/-- IMPEDANCE_RC_UPDATE (R217): 60 s after a known step, from the change of the voltage since the boundary; ΔV60 is taken from the means of
the ten ticks before either moment, and the values of the pairs are those of the table (log 76). -/
def execImpedanceRcUpdate (n : StringNo) (s : State) : Out :=
  .next (
    let b := s.strings[n]
    match b.step, b.stepAged with
    | some k, true =>
      let g := k.g
      let w := fun (j : Nat) => (s.cfgN (0x4310 + n) (48 * j + g + 1) : Rat)
      let pair := fun (j : Nat) => if w (j + 1) = 0 then 0 else w j * (1 - decay 60000 (w (j + 1)))
      let f := ratio (-(meanOf b.vTicks - k.vBefore) / k.dI * 1000000 - k.rsM) (pair 1 + pair 3)
      let s := s.modString n fun x => { x with step := none }
      if factorOk f then
        let s := s.modString n fun x =>
          { x with frc := x.frc.set g (x.frc[g] + (f - x.frc[g]) / 8), updates := x.updates.set g (min 255 (x.updates[g] + 1)) }
        s.factorEvent 0x6021 n g
      else s.factorEvent 0x6022 n g
    | _, _ => s)

/-! Packs (R202, R207, R208). -/

/-- A silent pack: three failed polls of one command in a row. -/
def Batt.silent (b : Batt) : Bool := decide (3 ≤ b.silentCount) || decide (3 ≤ b.silentBlocks) || decide (3 ≤ b.silentTemp)

/-- Words of a block of little-endian bytes. -/
def wordsOf : Bytes → List Nat
  | a :: b :: r => numAt [a, b] 0 2 :: wordsOf r
  | _ => []

/-- The number of blocks that a device gives, 1 to 24; another number, or another length, is no answer (log 142). -/
def blockCount (t : Tries) : Option Nat :=
  match triesGot t with
  | some [b] => if 1 ≤ numAt [b] 0 1 ∧ numAt [b] 0 1 ≤ 24 then some (numAt [b] 0 1) else none
  | _ => none

/-- The block voltages of a device that has n of them. -/
def blockVolts (n : Nat) (t : Tries) : Option (List Nat) :=
  match triesGot t with
  | some bs => if bs.length = 2 * n then some (wordsOf bs) else none
  | none => none

/-- A poll's blocks in rising address order (R202): none for the command that failed first, BLOCK_COUNT or BLOCK_VOLTS. -/
def pollBlocks : List (Tries × Tries) → Option Nat × List Nat
  | [] => (none, [])
  | (c, v) :: r =>
    match blockCount c with
    | none => (some 0xB1, [])
    | some n =>
      match blockVolts n v, pollBlocks r with
      | some bs, (none, rest) => (none, bs ++ rest)
      | some _, (some code, _) => (some code, [])
      | none, _ => (some 0xB2, [])

/-- A poll of BLOCK_COUNT and BLOCK_VOLTS: the voltages with the times since which one lies outside its limits, or the command that failed. -/
def State.blockPoll (n : StringNo) (ds : List (Tries × Tries)) (s : State) : State :=
  match pollBlocks ds with
  | (none, bs) =>
    let now := s.clk.timeUs
    let since := fun (p : Nat → Bool) (t : Option Nat) => if bs.any p then some (t.getD now) else none
    let low := s.blockLow n
    let high := s.blockHigh n
    (s.modString n fun b => { b with blocks := bs, silentCount := 0, silentBlocks := 0, lowUs := since low b.lowUs
                                     highUs := since high b.highUs }).becomePresent n
  | (some code, _) =>
    s.modString n fun b =>
      if code = 0xB1 then { b with silentCount := b.silentCount + 1 } else { b with silentCount := 0, silentBlocks := b.silentBlocks + 1 }

/-- A poll of PACK_TEMP: the temperature and its band. -/
def State.tempPoll (n : StringNo) (t : Tries) (s : State) : State :=
  match triesGot t with
  | some [a, b] =>
    let dc := (numAt [a, b] 0 2 : Int)
    let dc := if dc < 32768 then dc else dc - 65536
    let t : Rat := (dc : Rat) / 10
    let band := match s.strings[n].packBand with
      | some b => s.bandStep b t
      | none => s.bandDirect t
    (s.modString n fun b => { b with packTempDc := some dc, silentTemp := 0, packBand := some band }).becomePresent n
  | _ => s.modString n fun b => { b with silentTemp := b.silentTemp + 1 }

/-- PACK_POLL (R202), while MANAGE serves TW11: with PACK_IF 1 the pack at PACK_ADDR, with PACK_IF 2 the monitors there that are fitted
(log 142); blocks once a second, the temperature every 10 s. A silent pack is not present. -/
def execPackPoll (n : StringNo) (poll : PackPoll) (s : State) : Out :=
  let pif := s.string n 7
  let now := s.clk.timeUs
  if pif = 0 ∨ s.string n 8 = 0 ∨ !s.twDrives 11 then .next s
  else
    let ran := s.twRan 11
    let done := fun (t : State) => if t.strings[n].silent then t.becomeGone n else t
    match poll with
    | .blocks ds =>
      if now < s.strings[n].pollUs + 1000000 then .next s
      else
        let t := ran.modString n fun b => { b with pollUs := now }
        .next (done (t.blockPoll n (if pif = 1 then ds.take 1 else ds.take 4)))
    | .temperature a =>
      if now < s.strings[n].tempUs + 10000000 ∨ pif ≠ 1 then .next s
      else .next (done ((ran.modString n fun b => { b with tempUs := now }).tempPoll n a))

/-- A copy of a battery record passes (R218). -/
def recordOk (r : Bytes) : Bool := r.length = 256 && decide (numAt r 252 4 = crc32 (r.take 252))

/-- Sequence number of a record. -/
def recordSeq (r : Bytes) : Nat := numAt r 4 4

/-- A copy that passes. -/
def goodCopy (r : Option Bytes) : Option Bytes := r.filter recordOk

/-- Copy in force of a slot (R218). -/
def PackSlot.record (p : PackSlot) : Option Bytes :=
  match goodCopy p.a, goodCopy p.b with
  | some a, some b => if recordSeq a < recordSeq b then some b else some a
  | some a, none => some a
  | none, b => b

/-- Slot of a pack ID. -/
def State.slotOf (s : State) (id : Bytes) : Option PackSlot := s.packs.find? fun p => p.packId = id

/-- A copy is there but fails its CRC. -/
def badCopy (r : Option Bytes) : Bool :=
  match r with
  | some b => !recordOk b
  | none => false

/-- Reading a slot at a resume: event 0x6031 for each copy whose CRC fails (R218). -/
def State.readSlot (n : StringNo) (p : PackSlot) (s : State) : State :=
  let ev := fun (t : State) (r : Option Bytes) => match r with
    | some b => if recordOk b then t else t.event srcLedger 0x6031 n (byte n ++ le 4 (recordSeq b))
    | none => t
  ev (ev s p.a) p.b

/-- The slot of a pack, taken now if it has none: a free one, else the one least recently seen (R218). -/
def State.seePack (id : Bytes) (s : State) : State :=
  let top := (s.packs.map (·.seen)).foldl max 0 + 1
  if s.packs.any fun p => p.packId = id then
    { s with packs := s.packs.map fun p => if p.packId = id then { p with seen := top } else p }
  else
    let kept := if s.packs.length < 64 then s.packs
      else
        let oldest := (s.packs.map (·.seen)).foldl min top
        s.packs.filter fun p => p.seen ≠ oldest
    { s with packs := kept ++ [{ packId := id, a := none, b := none, seen := top }] }

/-- The estimator starts afresh with a SOC, its σ, a capacity and cycles (R208). -/
def Batt.starts (soc sigma cap cycles : Rat) (unverified : Bool) (b : Batt) : Batt :=
  { b with soc := soc, va := 0, vb := 0, p11 := sigma * sigma, p22 := 0, p33 := 0, p12 := 0, p13 := 0, p23 := 0, bias := 0
           capAh := cap, cycles := cycles, frs := Vector.replicate 48 1, frc := Vector.replicate 48 1
           updates := Vector.replicate 48 0, unverified := unverified, coldResume := false, restS := 0, learnSoc := none
           learnOk := false, netMas := 0, iLast60 := [], sigma := sigma, socLb := 0, eLbMwh := 0, pLimMw := 0, cands := []
           step := none, sumI := 0, sumSigma := 0, sumBeta := 0, tickCount := 0 }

§ **The problem**
Examine the records and pull out every line where the string "failed" occurs.

§ **Reply to the exercise**
/-- A silent pack: three failed polls of one command in a row. -/
/-- A poll's blocks in rising address order (R202): none for the command that failed first, BLOCK_COUNT or BLOCK_VOLTS. -/
/-- A poll of BLOCK_COUNT and BLOCK_VOLTS: the voltages with the times since which one lies outside its limits, or the command that failed. -/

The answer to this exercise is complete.